== Work task ==
Transcribe the records below exactly, from their first line through the line containing "log 23.) -/". Omit every line after it.

--- Exercise input Enclosed Below ---

/-- The lanes are taken out of their entry unperformed, and their tags complete. -/
def State.resumeLanes (s : State) (c : CohortId) (idx : Nat) (lanes : LaneMask) : State :=
  match s.logEntry c idx with
  | none => s
  | some e =>
    let out := lanes &&& e.unfinished
    let s := (lanesOf out).foldl (fun s l => s.deliver (c.tid l) e.tag (resumeResult e.instr)) s
    (s.clearLanes c idx out).afterEntry c lanes

/-! ### Acts of the issue logic (R35, R54, R57) -/

/-- PD_EXPIRY: the count of a thread's last word has run out; where nothing else holds the thread, it is ready
from this cycle on (R28, R35). -/
def execPdExpiry (t : Tid) (s : State) : Out :=
  .next (match s.thread? t with
    | some x => if x.readyAt ≤ s.cycle t.core then (s.modThread t fun x => { x with pdRun := false }).markReady t else s
    | none => s)

/-- OVERDUE: a thread has been ready for 3,840 cycles without being gathered. -/
def execOverdue (t : Tid) (s : State) : Out :=
  .next (s.modThread t fun x =>
    match x.since with
    | some c => if c + 3840 ≤ s.cycle t.core then { x with overdue := true } else x
    | none => x)

/-- RESULT_ARRIVAL. (DEDUCED, log 23.) -/
def execResultArrival (t : Tid) (tag : Nat) (s : State) : Out :=
  .next (s.modThread t (·.arrive tag (s.cycle t.core)))

/-- ICACHE_FILL. -/
def execIcacheFill (core vf line : Nat) (s : State) : Out :=
  .next ((s.fillLine core vf line).modPkg fun k =>
    { k with netFails := k.netFails.filter fun e => e.1 != .fetch core vf line })

/-- PAGE_WALK_COMPLETE: the walk of a fetch raises its event or fills the TLB; a data walk fills the TLB, and
the access that asked for it acts on the leaf (R193). -/
def execPageWalkComplete (core vf va : Nat) (forFetch : Bool) (s : State) : Out :=
  .next (if forFetch then
      match s.waitersOf core vf (va / 64) with
      | [] => s
      | t :: ts =>
        match s.teamOf t with
        | none => s
        | some tm =>
          let mates := (t :: ts).filter fun u => ((s.teamOf u).map (·.kern.compartment)) == some tm.kern.compartment
          match s.fetchPlace core tm (va / 64) with
          | (.error (k, d, host), s) => s.takeFetch mates k d host
          | (.ok _, s) => s
    else (s.translate core vf va false).2)

/-- MAU_OP_COMPLETE. -/
def execMauOpComplete (core sector : Nat) (s : State) : Out := .next (s.mauStep core sector)

/-! ### Acts of the store path and the homes (R226, R234) -/

/-- STORE_PERFORMED: a store in flight is performed, after the core's older stores to its bytes. -/
def execStorePerformed (id : Nat) (s : State) : Out :=
  .next (match FMap.find? s.stores id with
    | some f => if s.storeBlocked id f then s else s.performStore id
    | none => s)

/-- The record that a line's key names, of home memory or of scratch. -/
def State.anyWriter (s : State) (line : Nat) : Option Writer :=
  if 2 ^ 60 ≤ line then FMap.find? s.scratchWriters (line - 2 ^ 60) else FMap.find? s.writers line

/-- Write a line's record, or clear it. -/
def State.putWriter (s : State) (line : Nat) (w : Option Writer) : State :=
  if 2 ^ 60 ≤ line then
    { s with scratchWriters := match w with
        | some w => FMap.put s.scratchWriters (line - 2 ^ 60) w
        | none => FMap.del s.scratchWriters (line - 2 ^ 60) }
  else
    match w with
    | some w => { s with writers := FMap.put s.writers line w }
    | none => s.clearWriter line

/-- FORCED_PUBLISH: the recorded cluster performs the release set of the recorded release, and acknowledges. -/
def execForcedPublish (cluster vf line : Nat) (s : State) : Out :=
  let s := s.publish cluster vf
  .next ((match s.anyWriter line with
    | some w => if w.core / 4 == cluster && w.vf == vf then s.putWriter line (some { w with published := true }) else s
    | none => s).emit (.publishAck line))

/-- PUBLISH_ACK: the record is cleared, unless a later release has made a new one, and the acquires that waited for it
are performed. -/
def execPublishAck (line : Nat) (s : State) : Out :=
  let s := match s.anyWriter line with
    | some w => if w.published then s.putWriter line none else s
    | none => s
  .next ((s.waitsOn fun c => c == .publish line).foldl (fun s n =>
    match FMap.find? s.waits n with
    | some w => (s.retryWait n (laneStep w.instr)).finishExit w.tid
    | none => s) s)

/-! ### Accesses performed after their issue (R206, R222, R224, R239, R260) -/

/-- What an access on its way touches. -/
def Wait.spans (w : Wait) : List (DWord × Nat) := spansAt w.instr w.ops.a w.ops.b

/-- Accesses on their way of one block group of a block word (R173). -/
def Wait.sameGroup (a b : Wait) : Bool :=
  blockInstr a.instr && a.instr == b.instr && a.pc == b.pc && a.tid.core == b.tid.core && a.tid.slot == b.tid.slot &&
  a.ops.a == b.ops.a && a.ops.b == b.ops.b

/-- Older accesses on their way of the same word to a common byte come first: its lanes act in ascending order
(R261). -/
def State.flightBlocked (s : State) (n : Nat) (w : Wait) : Bool :=
  s.waits.any fun e =>
    e.1 < n && e.2.cause == .flight && e.2.tid.core == w.tid.core && e.2.tid.slot == w.tid.slot &&
    e.2.instr == w.instr && e.2.pc == w.pc && !e.2.sameGroup w && s.spansMeet e.2.tid w.tid e.2.spans w.spans

/-- A waiting access can be performed now. -/
def State.flightOk (s : State) (n : Nat) (w : Wait) : Bool :=
  match w.cause with
  | .flight => !s.flightBlocked n w
  | .logRoom _ => s.logRoom w && !(s.waits.any fun e => e.2.cause == .flight && e.2.sameWord w) &&
      !s.recordsFull (((s.teamOf w.tid).map (·.partition)).getD 0) (s.vfOf w.tid)
  | _ => false

/-- The lanes of a block group on their way are performed together, or all left unfinished (R173, R190); those that have
waited for it at exit then exit (R133). -/
def State.flyGroup (s : State) (w : Wait) : State :=
  let g := s.waits.filter fun e => e.2.cause == .flight && e.2.sameGroup w
  let s :=
    if g.any fun e => s.behind e.2.tid e.2.instr e.2.ops e.2.age then g.foldl (fun s e => s.logWait e.1 none) s
    else match laneStep w.instr w.tid (((g.head?).map fun e => e.2.ops).getD w.ops) s with
      | .event k d a s => g.foldl (fun s e => s.failWait e.1 k d a) s
      | _ => g.foldl (fun s e => s.retryWait e.1 (laneStep e.2.instr)) s
  g.foldl (fun s e => s.finishExit e.2.tid) s

/-- An access on its way is performed, or the unfinished lanes of its word are logged; then a thread that has waited for
it at exit exits (R133). -/
def State.fly (s : State) (n : Nat) : State :=
  match FMap.find? s.waits n with
  | some w =>
    if w.cause == .flight && blockInstr w.instr then s.flyGroup w
    else (if w.cause != .flight then s.logWord w else s.retryWait n (laneStep w.instr)).finishExit w.tid
  | none => s

/-- Accesses on their way that a test names are performed, in order of their issue. -/
def State.flyAll (s : State) (p : State → Wait → Bool) : State :=
  ((s.waits.filter fun e => e.2.cause == .flight && p s e.2).map Prod.fst).foldl State.fly s

/-- An access on its way goes to a frame. -/
def State.toFrame (s : State) (frame : Nat) (w : Wait) : Bool :=
  w.spans.any fun y => [y.1, y.1 + BitVec.ofNat 64 (y.2 - 1)].any fun a =>
    match (s.place w.tid a).1 with
    | some g => g.phys / 65536 == frame / 65536
    | none => false

/-- The operation and type of a red. -/
def redOp : Instr → Option (RmwOp × AtomTy)
  | .redAdd _ ty _ _ _ => some (.add, ty)
  | .redSub _ ty _ _ _ => some (.sub, ty)
  | .redMin _ ty _ _ _ => some (.min, ty)
  | .redMax _ ty _ _ _ => some (.max, ty)
  | .redAnd _ ty _ _ _ => some (.and, ty)
  | .redOr _ ty _ _ _ => some (.or, ty)
  | .redXor _ ty _ _ _ => some (.xor, ty)
  | _ => none

/-- The home target of a red on its way, if its checks pass. -/
def State.redTarget (s : State) (w : Wait) : Option (RmwOp × AtomTy × Target) :=
  match w.cause, redOp w.instr with
  | .flight, some (op, ty) =>
    match (s.check w.tid (Acc.rmw (atomBytes ty) false) w.ops.a).1 with
    | .mem g _ => some (op, ty, g)
    | _ => none
  | _, _ => none

/-- Operands combined pair by pair, in an order of free choice, until one is left: some binary tree (R239). -/
def mergeTree (op : RmwOp) (ty : AtomTy) (draw : Nat) : List Nat → Nat → Option Nat
  | [], _ => none
  | [x], _ => some x
  | x :: _, 0 => some x
  | xs, n + 1 =>
    let i := Config.choose (draw + 2 * n) xs.length % xs.length
    let rest := xs.eraseIdx i
    let j := Config.choose (draw + 2 * n + 1) rest.length % rest.length
    mergeTree op ty draw (mergeOperands op ty (xs.getD i 0) (rest.getD j 0) :: rest.eraseIdx j) n

/-- THE ROUTERS MERGE REDS on their way to one address, of one operation and type: those that free choice takes beside
red `n` are applied with it as one (R239). (DESIGN CHOICE, log 22.) -/
def State.mergeReds (s : State) (n : Nat) : State :=
  match FMap.find? s.waits n with
  | none => s
  | some w =>
    match s.redTarget w with
    | none => s
    | some (op, ty, g) =>
      let mates := s.waits.filter fun e => e.1 != n && s.redTarget e.2 == some (op, ty, g) &&
        Config.choose (s.draws + e.1) 2 % 2 == 1
      let vals := ((n, w) :: mates).map fun e => (rmwOperands ty e.2.ops).1
      let s := { s with draws := s.draws + s.waitNext + 2 * vals.length }
      match mergeTree op ty s.draws vals vals.length with
      | none => s
      | some v =>
        let ops : LaneOps := { w.ops with data := [BitVec.ofNat 32 v, BitVec.ofNat 32 (v / 2 ^ 32)] }
        match s.rmwMem w.tid op ty ⟨.relaxed, .device, false, .none, .normal⟩ false g (w.ops.a.toNat) ops with
        | .done r s => ((n, w) :: mates).foldl (fun s e => ((s.endWait e.1 r).logWord e.2).finishExit e.2.tid) s
        | _ => s

end Sys2Proof.Machine
end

--- End of Enclosed Exercise input ---

== Answer box ==
/-- The lanes are taken out of their entry unperformed, and their tags complete. -/
def State.resumeLanes (s : State) (c : CohortId) (idx : Nat) (lanes : LaneMask) : State :=
  match s.logEntry c idx with
  | none => s
  | some e =>
    let out := lanes &&& e.unfinished
    let s := (lanesOf out).foldl (fun s l => s.deliver (c.tid l) e.tag (resumeResult e.instr)) s
    (s.clearLanes c idx out).afterEntry c lanes

/-! ### Acts of the issue logic (R35, R54, R57) -/

/-- PD_EXPIRY: the count of a thread's last word has run out; where nothing else holds the thread, it is ready
from this cycle on (R28, R35). -/
def execPdExpiry (t : Tid) (s : State) : Out :=
  .next (match s.thread? t with
    | some x => if x.readyAt ≤ s.cycle t.core then (s.modThread t fun x => { x with pdRun := false }).markReady t else s
    | none => s)

/-- OVERDUE: a thread has been ready for 3,840 cycles without being gathered. -/
def execOverdue (t : Tid) (s : State) : Out :=
  .next (s.modThread t fun x =>
    match x.since with
    | some c => if c + 3840 ≤ s.cycle t.core then { x with overdue := true } else x
    | none => x)

/-- RESULT_ARRIVAL. (DEDUCED, log 23.) -/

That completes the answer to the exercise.